* _EXERCISE DESCRIPTION_:
Lines with "pitch" in the entries below: count them and reply with the number alone.

* _DATA_:
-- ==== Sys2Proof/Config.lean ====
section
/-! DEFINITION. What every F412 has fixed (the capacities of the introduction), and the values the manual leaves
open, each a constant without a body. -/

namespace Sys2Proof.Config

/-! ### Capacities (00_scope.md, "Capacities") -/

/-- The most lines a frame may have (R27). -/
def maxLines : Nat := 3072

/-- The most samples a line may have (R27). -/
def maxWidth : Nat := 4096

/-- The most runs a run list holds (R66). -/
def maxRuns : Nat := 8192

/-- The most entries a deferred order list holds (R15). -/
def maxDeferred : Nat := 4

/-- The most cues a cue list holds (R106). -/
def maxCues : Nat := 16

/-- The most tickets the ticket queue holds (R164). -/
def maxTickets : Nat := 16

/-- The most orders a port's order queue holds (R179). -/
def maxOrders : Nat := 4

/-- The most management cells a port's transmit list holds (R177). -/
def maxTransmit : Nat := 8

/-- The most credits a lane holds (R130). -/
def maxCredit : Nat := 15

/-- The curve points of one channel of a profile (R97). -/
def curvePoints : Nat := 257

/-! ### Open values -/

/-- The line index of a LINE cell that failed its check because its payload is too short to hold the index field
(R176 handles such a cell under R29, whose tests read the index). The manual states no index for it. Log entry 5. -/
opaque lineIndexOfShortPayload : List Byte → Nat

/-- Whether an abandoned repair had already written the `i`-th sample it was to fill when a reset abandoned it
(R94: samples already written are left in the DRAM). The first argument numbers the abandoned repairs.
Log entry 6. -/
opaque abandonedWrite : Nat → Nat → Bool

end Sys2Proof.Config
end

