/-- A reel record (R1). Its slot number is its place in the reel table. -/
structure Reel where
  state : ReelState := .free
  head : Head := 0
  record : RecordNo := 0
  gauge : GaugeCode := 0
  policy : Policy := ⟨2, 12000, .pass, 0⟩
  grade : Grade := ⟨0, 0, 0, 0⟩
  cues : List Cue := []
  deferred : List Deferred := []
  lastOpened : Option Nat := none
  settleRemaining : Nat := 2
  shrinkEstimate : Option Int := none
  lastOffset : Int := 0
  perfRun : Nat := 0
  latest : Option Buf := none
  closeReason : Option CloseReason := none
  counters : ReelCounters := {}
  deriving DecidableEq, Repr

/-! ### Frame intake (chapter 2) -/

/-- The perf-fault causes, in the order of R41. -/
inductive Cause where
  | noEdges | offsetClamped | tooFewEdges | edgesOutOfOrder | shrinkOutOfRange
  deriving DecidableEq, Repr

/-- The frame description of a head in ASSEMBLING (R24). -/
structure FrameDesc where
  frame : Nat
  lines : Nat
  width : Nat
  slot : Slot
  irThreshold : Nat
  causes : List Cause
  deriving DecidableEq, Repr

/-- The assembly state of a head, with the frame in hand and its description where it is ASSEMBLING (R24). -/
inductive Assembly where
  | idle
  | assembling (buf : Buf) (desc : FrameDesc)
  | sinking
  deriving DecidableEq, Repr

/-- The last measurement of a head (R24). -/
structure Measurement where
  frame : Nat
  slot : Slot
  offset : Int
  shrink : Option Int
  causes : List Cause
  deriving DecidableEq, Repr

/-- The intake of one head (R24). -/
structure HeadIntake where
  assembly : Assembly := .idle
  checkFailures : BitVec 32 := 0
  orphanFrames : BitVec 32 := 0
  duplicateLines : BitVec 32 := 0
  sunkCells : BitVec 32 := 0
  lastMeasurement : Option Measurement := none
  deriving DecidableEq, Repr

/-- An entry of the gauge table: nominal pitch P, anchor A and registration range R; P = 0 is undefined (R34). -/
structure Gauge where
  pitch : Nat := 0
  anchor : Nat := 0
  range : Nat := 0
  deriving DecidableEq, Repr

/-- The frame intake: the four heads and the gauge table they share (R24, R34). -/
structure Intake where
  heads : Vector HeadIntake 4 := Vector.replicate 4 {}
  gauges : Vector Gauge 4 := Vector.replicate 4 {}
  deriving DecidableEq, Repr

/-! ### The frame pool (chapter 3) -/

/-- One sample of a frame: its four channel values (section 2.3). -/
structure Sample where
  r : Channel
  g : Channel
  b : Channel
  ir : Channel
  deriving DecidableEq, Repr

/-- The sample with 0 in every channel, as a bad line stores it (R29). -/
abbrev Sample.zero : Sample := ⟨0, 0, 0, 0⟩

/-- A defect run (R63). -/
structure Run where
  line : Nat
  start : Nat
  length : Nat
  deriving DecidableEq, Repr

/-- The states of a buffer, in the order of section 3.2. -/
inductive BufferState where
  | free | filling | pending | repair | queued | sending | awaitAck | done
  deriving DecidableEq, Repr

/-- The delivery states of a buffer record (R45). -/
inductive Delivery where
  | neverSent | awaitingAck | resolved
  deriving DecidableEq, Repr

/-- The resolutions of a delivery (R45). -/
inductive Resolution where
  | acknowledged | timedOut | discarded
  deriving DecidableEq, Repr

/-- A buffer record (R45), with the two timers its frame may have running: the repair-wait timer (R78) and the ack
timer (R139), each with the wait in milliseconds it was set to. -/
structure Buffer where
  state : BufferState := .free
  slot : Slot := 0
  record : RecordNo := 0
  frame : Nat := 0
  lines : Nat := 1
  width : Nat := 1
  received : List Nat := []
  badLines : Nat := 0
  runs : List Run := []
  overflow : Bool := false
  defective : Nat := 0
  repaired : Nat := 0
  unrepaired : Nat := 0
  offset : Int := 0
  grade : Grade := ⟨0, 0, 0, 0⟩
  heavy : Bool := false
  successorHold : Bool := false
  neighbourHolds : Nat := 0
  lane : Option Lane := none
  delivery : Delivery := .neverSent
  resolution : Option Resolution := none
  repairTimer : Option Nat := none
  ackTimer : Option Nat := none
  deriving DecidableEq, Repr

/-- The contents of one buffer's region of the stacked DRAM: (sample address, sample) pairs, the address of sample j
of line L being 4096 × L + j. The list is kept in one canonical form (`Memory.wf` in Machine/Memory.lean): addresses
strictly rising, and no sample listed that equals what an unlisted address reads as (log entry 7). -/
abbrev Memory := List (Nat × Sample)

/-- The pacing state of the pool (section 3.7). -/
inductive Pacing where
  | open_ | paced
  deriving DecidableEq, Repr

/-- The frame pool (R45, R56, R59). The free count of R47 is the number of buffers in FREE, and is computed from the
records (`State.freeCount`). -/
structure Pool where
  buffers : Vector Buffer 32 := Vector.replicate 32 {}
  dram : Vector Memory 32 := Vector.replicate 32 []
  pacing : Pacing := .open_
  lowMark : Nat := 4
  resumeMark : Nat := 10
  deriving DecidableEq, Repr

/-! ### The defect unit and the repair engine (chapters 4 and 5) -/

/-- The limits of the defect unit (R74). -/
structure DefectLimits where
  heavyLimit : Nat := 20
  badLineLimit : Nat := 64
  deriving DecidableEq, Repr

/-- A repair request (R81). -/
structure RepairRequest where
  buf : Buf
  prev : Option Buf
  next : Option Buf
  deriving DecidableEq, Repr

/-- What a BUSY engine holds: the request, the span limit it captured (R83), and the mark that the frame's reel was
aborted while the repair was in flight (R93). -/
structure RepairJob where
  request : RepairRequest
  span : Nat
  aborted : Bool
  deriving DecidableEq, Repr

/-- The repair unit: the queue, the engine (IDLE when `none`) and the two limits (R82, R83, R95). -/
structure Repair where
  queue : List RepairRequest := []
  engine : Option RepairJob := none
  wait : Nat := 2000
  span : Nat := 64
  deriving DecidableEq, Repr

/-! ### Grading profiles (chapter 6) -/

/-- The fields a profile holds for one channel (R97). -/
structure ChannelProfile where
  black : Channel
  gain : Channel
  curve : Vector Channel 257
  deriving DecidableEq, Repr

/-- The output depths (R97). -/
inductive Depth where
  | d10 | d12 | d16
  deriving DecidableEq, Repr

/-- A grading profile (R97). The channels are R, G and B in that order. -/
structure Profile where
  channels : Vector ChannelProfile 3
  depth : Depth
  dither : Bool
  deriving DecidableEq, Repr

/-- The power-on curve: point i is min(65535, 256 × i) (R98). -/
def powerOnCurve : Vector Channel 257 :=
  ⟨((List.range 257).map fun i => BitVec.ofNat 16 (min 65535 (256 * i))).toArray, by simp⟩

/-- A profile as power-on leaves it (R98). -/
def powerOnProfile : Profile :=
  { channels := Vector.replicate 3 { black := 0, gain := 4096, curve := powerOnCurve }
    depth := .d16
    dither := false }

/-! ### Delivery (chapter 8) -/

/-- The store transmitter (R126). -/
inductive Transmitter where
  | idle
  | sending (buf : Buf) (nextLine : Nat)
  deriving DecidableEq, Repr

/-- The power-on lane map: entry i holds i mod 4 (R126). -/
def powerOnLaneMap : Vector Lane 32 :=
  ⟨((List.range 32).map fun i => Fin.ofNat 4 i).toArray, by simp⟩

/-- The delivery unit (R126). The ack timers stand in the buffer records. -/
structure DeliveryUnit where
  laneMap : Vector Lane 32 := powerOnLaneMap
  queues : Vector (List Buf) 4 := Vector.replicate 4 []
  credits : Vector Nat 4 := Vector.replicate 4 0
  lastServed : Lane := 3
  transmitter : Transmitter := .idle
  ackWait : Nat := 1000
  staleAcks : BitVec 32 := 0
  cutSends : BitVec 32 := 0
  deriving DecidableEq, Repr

--

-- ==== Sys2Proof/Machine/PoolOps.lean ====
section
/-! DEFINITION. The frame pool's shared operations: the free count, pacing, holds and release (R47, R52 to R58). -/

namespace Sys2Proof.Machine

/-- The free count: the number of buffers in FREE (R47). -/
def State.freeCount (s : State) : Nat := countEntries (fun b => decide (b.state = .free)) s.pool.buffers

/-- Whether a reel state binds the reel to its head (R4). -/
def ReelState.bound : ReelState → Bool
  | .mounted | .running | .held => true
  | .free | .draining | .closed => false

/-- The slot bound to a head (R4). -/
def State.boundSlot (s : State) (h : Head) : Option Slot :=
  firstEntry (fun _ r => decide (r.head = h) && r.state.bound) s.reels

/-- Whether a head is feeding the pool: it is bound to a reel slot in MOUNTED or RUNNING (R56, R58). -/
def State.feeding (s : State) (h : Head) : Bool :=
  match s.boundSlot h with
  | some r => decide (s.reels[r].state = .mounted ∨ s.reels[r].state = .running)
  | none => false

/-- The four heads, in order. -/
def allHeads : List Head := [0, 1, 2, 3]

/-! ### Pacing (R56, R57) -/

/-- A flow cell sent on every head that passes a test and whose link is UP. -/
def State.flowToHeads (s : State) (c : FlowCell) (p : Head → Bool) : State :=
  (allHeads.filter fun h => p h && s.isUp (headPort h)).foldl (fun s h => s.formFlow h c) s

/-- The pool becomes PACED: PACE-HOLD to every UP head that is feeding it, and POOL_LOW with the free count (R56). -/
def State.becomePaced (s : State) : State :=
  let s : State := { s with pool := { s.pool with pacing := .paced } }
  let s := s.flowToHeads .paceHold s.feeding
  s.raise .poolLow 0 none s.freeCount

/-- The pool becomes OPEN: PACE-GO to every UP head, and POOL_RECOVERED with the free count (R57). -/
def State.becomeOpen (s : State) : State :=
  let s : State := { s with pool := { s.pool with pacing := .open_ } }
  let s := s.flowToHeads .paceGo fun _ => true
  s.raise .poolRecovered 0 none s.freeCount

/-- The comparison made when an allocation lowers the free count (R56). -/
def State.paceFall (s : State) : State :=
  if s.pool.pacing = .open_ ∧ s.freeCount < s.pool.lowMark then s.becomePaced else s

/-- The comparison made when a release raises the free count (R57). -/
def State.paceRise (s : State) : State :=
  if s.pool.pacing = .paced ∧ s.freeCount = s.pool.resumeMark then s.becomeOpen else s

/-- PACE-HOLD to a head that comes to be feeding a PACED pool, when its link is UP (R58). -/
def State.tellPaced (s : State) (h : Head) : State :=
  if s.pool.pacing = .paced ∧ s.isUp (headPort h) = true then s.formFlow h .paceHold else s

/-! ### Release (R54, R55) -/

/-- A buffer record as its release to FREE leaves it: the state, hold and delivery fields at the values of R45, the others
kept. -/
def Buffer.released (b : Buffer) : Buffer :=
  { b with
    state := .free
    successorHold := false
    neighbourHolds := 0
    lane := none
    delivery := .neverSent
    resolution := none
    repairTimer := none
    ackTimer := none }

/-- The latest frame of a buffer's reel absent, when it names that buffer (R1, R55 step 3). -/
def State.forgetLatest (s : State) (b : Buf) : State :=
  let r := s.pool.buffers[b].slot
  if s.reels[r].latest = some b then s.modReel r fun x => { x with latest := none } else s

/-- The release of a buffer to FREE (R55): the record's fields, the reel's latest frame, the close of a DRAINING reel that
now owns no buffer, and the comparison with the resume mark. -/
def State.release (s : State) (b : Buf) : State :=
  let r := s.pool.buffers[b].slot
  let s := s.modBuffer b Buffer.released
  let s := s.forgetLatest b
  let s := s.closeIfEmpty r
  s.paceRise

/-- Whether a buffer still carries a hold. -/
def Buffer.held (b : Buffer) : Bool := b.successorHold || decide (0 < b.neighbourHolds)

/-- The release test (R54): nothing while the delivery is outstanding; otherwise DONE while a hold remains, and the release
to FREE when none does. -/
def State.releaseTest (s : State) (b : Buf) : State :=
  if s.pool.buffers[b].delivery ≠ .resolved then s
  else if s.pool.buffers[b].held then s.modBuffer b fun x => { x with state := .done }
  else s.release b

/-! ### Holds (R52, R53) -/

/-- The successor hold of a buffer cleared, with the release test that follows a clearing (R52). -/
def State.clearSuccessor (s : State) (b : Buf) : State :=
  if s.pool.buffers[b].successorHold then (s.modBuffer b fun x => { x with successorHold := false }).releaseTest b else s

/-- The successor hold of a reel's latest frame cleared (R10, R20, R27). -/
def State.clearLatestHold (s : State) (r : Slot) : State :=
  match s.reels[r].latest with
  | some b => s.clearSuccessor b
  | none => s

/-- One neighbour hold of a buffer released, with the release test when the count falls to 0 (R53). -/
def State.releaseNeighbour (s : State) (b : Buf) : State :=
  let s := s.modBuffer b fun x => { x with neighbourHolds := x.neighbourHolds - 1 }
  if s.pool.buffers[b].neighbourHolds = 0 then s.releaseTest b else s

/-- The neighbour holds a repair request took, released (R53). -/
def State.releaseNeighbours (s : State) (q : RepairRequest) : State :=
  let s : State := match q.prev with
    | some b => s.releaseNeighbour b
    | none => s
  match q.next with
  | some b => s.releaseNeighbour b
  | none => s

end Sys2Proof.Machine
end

* _PROBLEM SOLUTION_:
2